**WHAT YOU ARE ASKED TO DO:** Quote, without any change, the line that contains "0 (with the" and all lines that follow it to the end of the data below.
***
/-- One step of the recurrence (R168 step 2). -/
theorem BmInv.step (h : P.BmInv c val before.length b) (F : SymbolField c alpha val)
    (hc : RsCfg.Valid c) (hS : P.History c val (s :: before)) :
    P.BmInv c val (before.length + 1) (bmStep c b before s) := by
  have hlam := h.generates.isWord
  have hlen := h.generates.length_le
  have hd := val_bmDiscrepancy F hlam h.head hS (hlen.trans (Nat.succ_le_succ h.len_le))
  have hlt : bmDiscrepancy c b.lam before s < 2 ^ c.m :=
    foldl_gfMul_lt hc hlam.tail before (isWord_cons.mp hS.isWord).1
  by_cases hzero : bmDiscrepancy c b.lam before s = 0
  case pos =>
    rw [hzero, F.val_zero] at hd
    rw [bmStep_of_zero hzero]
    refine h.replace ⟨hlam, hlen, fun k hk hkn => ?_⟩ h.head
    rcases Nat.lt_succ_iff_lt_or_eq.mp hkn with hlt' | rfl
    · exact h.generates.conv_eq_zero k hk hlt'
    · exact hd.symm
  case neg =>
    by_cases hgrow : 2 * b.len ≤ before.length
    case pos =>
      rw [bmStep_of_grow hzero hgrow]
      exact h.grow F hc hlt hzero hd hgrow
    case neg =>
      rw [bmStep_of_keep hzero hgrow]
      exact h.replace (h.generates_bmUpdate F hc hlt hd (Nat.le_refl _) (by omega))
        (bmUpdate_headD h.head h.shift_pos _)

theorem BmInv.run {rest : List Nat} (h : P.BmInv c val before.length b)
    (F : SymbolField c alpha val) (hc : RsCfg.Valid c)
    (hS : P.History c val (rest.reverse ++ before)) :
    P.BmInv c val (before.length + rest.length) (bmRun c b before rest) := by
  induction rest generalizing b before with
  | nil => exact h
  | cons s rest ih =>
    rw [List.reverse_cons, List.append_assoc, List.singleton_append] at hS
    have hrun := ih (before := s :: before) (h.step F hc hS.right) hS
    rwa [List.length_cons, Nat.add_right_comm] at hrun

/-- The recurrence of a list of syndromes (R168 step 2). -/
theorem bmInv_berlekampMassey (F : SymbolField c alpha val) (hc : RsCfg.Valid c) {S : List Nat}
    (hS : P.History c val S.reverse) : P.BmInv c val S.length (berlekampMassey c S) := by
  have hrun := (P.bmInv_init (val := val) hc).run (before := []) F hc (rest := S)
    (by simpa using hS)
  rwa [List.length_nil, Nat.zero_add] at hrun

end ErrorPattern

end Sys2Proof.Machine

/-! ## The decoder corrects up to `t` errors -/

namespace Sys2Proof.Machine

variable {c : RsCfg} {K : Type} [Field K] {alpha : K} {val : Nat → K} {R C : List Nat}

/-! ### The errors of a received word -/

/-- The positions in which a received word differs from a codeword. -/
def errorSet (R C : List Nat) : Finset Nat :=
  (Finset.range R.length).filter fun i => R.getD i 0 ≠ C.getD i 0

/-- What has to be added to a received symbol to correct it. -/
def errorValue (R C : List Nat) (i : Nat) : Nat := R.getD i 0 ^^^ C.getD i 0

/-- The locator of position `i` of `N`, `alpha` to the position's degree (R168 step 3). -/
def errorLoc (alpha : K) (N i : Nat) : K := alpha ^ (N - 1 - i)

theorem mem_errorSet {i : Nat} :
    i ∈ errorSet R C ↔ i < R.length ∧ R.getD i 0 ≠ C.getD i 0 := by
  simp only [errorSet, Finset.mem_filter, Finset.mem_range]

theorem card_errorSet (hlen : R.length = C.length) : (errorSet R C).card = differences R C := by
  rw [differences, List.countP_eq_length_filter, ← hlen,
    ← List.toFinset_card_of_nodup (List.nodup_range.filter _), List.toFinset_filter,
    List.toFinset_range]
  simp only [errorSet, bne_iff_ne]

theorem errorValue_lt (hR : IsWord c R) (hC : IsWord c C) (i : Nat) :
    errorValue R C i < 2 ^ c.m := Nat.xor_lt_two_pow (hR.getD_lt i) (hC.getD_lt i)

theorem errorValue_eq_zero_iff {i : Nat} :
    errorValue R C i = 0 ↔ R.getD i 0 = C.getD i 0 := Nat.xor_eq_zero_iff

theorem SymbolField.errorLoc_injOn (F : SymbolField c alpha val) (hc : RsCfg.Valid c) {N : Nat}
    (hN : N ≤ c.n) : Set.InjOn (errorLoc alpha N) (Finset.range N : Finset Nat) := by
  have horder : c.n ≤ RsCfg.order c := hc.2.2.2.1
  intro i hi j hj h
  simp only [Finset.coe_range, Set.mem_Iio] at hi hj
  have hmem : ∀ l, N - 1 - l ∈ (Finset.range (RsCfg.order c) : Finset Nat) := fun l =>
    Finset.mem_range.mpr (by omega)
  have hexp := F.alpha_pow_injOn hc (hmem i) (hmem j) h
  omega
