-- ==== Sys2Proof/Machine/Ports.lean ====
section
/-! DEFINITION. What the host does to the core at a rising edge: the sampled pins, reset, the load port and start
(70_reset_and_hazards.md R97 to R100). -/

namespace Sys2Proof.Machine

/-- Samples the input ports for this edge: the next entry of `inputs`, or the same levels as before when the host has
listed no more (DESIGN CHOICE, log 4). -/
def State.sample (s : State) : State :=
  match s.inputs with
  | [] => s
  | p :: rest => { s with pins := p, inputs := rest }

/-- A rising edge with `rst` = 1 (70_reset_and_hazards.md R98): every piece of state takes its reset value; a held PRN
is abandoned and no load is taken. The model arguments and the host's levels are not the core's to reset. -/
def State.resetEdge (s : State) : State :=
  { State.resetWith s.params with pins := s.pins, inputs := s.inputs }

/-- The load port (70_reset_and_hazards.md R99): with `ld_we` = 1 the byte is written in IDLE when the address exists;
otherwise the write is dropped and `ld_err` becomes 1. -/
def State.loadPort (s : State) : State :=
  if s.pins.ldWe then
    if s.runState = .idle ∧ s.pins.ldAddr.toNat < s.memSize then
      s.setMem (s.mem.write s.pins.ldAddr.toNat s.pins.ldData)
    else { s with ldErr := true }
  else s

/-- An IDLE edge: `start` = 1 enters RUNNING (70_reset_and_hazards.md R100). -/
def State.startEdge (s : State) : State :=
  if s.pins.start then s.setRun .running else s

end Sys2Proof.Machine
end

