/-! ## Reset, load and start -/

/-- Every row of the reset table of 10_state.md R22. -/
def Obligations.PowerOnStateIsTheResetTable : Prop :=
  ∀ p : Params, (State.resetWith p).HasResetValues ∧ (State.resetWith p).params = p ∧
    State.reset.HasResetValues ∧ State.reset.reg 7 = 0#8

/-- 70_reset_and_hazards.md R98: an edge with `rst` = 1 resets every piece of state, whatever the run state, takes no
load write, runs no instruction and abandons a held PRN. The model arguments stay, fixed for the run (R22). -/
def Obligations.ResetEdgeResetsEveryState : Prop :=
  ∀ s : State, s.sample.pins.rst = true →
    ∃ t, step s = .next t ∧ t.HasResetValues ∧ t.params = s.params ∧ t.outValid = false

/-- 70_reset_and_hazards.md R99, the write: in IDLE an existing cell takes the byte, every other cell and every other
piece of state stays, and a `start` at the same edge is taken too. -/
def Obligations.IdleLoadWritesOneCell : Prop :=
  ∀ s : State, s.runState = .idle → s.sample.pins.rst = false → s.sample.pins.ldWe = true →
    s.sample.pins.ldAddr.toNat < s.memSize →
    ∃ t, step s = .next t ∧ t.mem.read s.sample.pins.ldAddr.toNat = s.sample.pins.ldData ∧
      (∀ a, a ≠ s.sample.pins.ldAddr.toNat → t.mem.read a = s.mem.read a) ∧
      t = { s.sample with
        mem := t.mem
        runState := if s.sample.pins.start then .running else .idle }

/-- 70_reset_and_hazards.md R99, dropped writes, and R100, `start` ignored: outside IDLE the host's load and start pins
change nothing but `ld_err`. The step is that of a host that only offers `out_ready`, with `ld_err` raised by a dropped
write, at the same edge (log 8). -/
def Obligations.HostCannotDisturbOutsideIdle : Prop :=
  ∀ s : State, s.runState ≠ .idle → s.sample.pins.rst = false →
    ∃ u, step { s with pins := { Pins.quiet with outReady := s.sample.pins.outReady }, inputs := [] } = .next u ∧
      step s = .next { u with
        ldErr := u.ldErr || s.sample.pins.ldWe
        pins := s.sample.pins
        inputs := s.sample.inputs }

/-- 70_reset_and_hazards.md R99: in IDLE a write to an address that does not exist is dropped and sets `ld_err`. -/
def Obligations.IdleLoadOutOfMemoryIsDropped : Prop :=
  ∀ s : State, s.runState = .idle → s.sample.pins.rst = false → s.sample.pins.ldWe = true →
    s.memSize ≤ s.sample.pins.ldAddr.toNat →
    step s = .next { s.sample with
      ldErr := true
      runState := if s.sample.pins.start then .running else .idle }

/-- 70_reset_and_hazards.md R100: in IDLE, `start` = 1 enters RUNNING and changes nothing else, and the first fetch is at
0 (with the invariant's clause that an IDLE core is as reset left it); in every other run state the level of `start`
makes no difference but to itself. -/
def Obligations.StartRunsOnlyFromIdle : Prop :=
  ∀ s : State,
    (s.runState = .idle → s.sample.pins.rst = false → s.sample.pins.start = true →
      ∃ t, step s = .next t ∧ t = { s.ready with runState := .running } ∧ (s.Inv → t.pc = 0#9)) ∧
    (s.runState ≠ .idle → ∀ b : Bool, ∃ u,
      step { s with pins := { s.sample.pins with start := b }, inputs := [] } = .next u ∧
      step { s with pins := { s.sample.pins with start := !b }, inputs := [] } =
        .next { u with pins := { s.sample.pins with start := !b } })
***
**ANSWER BELOW:**
0 (with the invariant's clause that an IDLE core is as reset left it); in every other run state the level of `start`
makes no difference but to itself. -/
def Obligations.StartRunsOnlyFromIdle : Prop :=
  ∀ s : State,
    (s.runState = .idle → s.sample.pins.rst = false → s.sample.pins.start = true →
      ∃ t, step s = .next t ∧ t = { s.ready with runState := .running } ∧ (s.Inv → t.pc = 0#9)) ∧
    (s.runState ≠ .idle → ∀ b : Bool, ∃ u,
      step { s with pins := { s.sample.pins with start := b }, inputs := [] } = .next u ∧
      step { s with pins := { s.sample.pins with start := !b }, inputs := [] } =
        .next { u with pins := { s.sample.pins with start := !b } })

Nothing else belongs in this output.